Anyway for the moment I assume that the problem might be due to the high shader/GPU frequency.
To verify this hypothesis one should perhaps UNDERclock to basic frequency which is in this
model 876 MHz or even to the TITAN REFERENCE frequency which is 837 MHz.

Obviously I am working with these cards under linux (CentOS 2.6.32-358.6.1.el6.x86_64) and as I found
the OC tools under linux are in fact limited just to NVclock utility, which is unfortunately
out of date (at least speaking about the GTX Titan ).

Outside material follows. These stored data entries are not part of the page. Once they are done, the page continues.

/-! ### beginCycle: the start of a cycle (R80, R82) -/

@[simp] theorem State.beginCycle_mem (s : State) (k : BitVec 16) (r : Byte) : (s.beginCycle k r).mem = s.mem := rfl
@[simp] theorem State.beginCycle_v (s : State) (k : BitVec 16) (r : Byte) : (s.beginCycle k r).v = s.v := rfl
@[simp] theorem State.beginCycle_i (s : State) (k : BitVec 16) (r : Byte) : (s.beginCycle k r).i = s.i := rfl
@[simp] theorem State.beginCycle_pc (s : State) (k : BitVec 16) (r : Byte) : (s.beginCycle k r).pc = s.pc := rfl
@[simp] theorem State.beginCycle_sp (s : State) (k : BitVec 16) (r : Byte) : (s.beginCycle k r).sp = s.sp := rfl
@[simp] theorem State.beginCycle_stack (s : State) (k : BitVec 16) (r : Byte) :
    (s.beginCycle k r).stack = s.stack := rfl
@[simp] theorem State.beginCycle_dt (s : State) (k : BitVec 16) (r : Byte) : (s.beginCycle k r).dt = s.dt := rfl
@[simp] theorem State.beginCycle_st (s : State) (k : BitVec 16) (r : Byte) : (s.beginCycle k r).st = s.st := rfl
@[simp] theorem State.beginCycle_disp (s : State) (k : BitVec 16) (r : Byte) : (s.beginCycle k r).disp = s.disp := rfl
@[simp] theorem State.beginCycle_halted (s : State) (k : BitVec 16) (r : Byte) :
    (s.beginCycle k r).halted = s.halted := rfl
@[simp] theorem State.beginCycle_cause (s : State) (k : BitVec 16) (r : Byte) :
    (s.beginCycle k r).cause = s.cause := rfl
@[simp] theorem State.beginCycle_tval (s : State) (k : BitVec 16) (r : Byte) : (s.beginCycle k r).tval = s.tval := rfl
@[simp] theorem State.beginCycle_key (s : State) (k : BitVec 16) (r : Byte) : (s.beginCycle k r).key = k := rfl
@[simp] theorem State.beginCycle_rnd (s : State) (k : BitVec 16) (r : Byte) : (s.beginCycle k r).rnd = r := rfl
@[simp] theorem State.beginCycle_out (s : State) (k : BitVec 16) (r : Byte) :
    (s.beginCycle k r).out = Outputs.none := rfl
@[simp] theorem State.beginCycle_cfg (s : State) (k : BitVec 16) (r : Byte) : (s.beginCycle k r).cfg = s.cfg := rfl
@[simp] theorem State.beginCycle_host (s : State) (k : BitVec 16) (r : Byte) :
    (s.beginCycle k r).host = s.host.tail := rfl
@[simp] theorem State.beginCycle_started (s : State) (k : BitVec 16) (r : Byte) :
    (s.beginCycle k r).started = true := rfl
@[simp] theorem State.beginCycle_drawn (s : State) (k : BitVec 16) (r : Byte) :
    (s.beginCycle k r).drawn = s.drawn + 1 := rfl
@[simp] theorem State.beginCycle_reg (s : State) (k : BitVec 16) (r : Byte) (y : RegId) : (s.beginCycle k r).reg y = s.reg y := rfl
@[simp] theorem State.beginCycle_slot (s : State) (k : BitVec 16) (r : Byte) (j : BitVec 4) : (s.beginCycle k r).slot j = s.slot j := rfl
@[simp] theorem State.beginCycle_byteAt (s : State) (k : BitVec 16) (r : Byte) (z : Nat) : (s.beginCycle k r).byteAt z = s.byteAt z := rfl

/-! ### tick: the tick (R86) -/

@[simp] theorem State.tick_mem (s : State) : (s.tick).mem = s.mem := rfl
@[simp] theorem State.tick_v (s : State) : (s.tick).v = s.v := rfl
@[simp] theorem State.tick_i (s : State) : (s.tick).i = s.i := rfl
@[simp] theorem State.tick_pc (s : State) : (s.tick).pc = s.pc := rfl
@[simp] theorem State.tick_sp (s : State) : (s.tick).sp = s.sp := rfl
@[simp] theorem State.tick_stack (s : State) : (s.tick).stack = s.stack := rfl
@[simp] theorem State.tick_dt (s : State) : (s.tick).dt = countDown s.dt := rfl
@[simp] theorem State.tick_st (s : State) : (s.tick).st = countDown s.st := rfl
@[simp] theorem State.tick_disp (s : State) : (s.tick).disp = s.disp := rfl
@[simp] theorem State.tick_halted (s : State) : (s.tick).halted = s.halted := rfl
@[simp] theorem State.tick_cause (s : State) : (s.tick).cause = s.cause := rfl
@[simp] theorem State.tick_tval (s : State) : (s.tick).tval = s.tval := rfl
@[simp] theorem State.tick_key (s : State) : (s.tick).key = s.key := rfl
@[simp] theorem State.tick_rnd (s : State) : (s.tick).rnd = s.rnd := rfl
@[simp] theorem State.tick_out (s : State) : (s.tick).out = { s.out with soundActive := decide (s.st ≠ 0#8) } := rfl
@[simp] theorem State.tick_cfg (s : State) : (s.tick).cfg = s.cfg := rfl
@[simp] theorem State.tick_host (s : State) : (s.tick).host = s.host := rfl
@[simp] theorem State.tick_started (s : State) : (s.tick).started = s.started := rfl
@[simp] theorem State.tick_drawn (s : State) : (s.tick).drawn = s.drawn := rfl
@[simp] theorem State.tick_reg (s : State) (y : RegId) : (s.tick).reg y = s.reg y := rfl
@[simp] theorem State.tick_slot (s : State) (j : BitVec 4) : (s.tick).slot j = s.slot j := rfl
@[simp] theorem State.tick_byteAt (s : State) (z : Nat) : (s.tick).byteAt z = s.byteAt z := rfl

I have obtained this message when I wanted
just to let NVclock utility to read and print shader and memory frequencies of my Titan's:

-------------------------------------------------------------------

[root@dyn-138-272 NVCLOCK]# nvclock -s --speeds
Card: Unknown Nvidia card
Card number: 1
Memory clock: -2147483.750 MHz
GPU clock: -2147483.750 MHz

Card: Unknown Nvidia card
Card number: 2
Memory clock: -2147483.750 MHz
GPU clock: -2147483.750 MHz


-------------------------------------------------------------------


I would be really grateful for some tips regarding some "NVclock alternatives",
but after wasting some hours with googling it seems that there is no other Linux
tool with NVclock functionality. So the only possibility is here perhaps to edit
GPU bios with some Lin/DOS/Win tools like (Kepler BIOS Tweaker, NVflash) but obviously
I would like to rather avoid such approach as using it means perhaps also
to void the warranty even if I am going to underclock the GPUs not to overclock them.
So before this eventual step (GPU bios editing) I would like to have some approximative estimate
of the probability, that the problems are here really because of the overclocking
(too high (boost) default shader frequency).



#4
My HW/Os configuration

motherboard: ASUS P9X79 PRO
CPU: Intel Core i7-3930K
RAM: CRUCIAL Ballistix Sport 32GB (4x8GB) DDR3 1600 VLP
CASE: CoolerMaster Dominator CM-690 II Advanced,
Power: Corsair AX1200
GPUs : 2 x EVGA GTX TITAN Superclocked 6GB
cooler: Cooler Master Hyper 412 SLIM

OS: CentOS (2.6.32-358.6.1.el6.x86_64)
driver version: 319.17
cudatoolkit_5.0.35_linux_64_rhel6.x

The computer is in air-conditioned room with permanent external temperature around 18°C



Thanks a lot in advance for any comment !

Best wishes,

Marek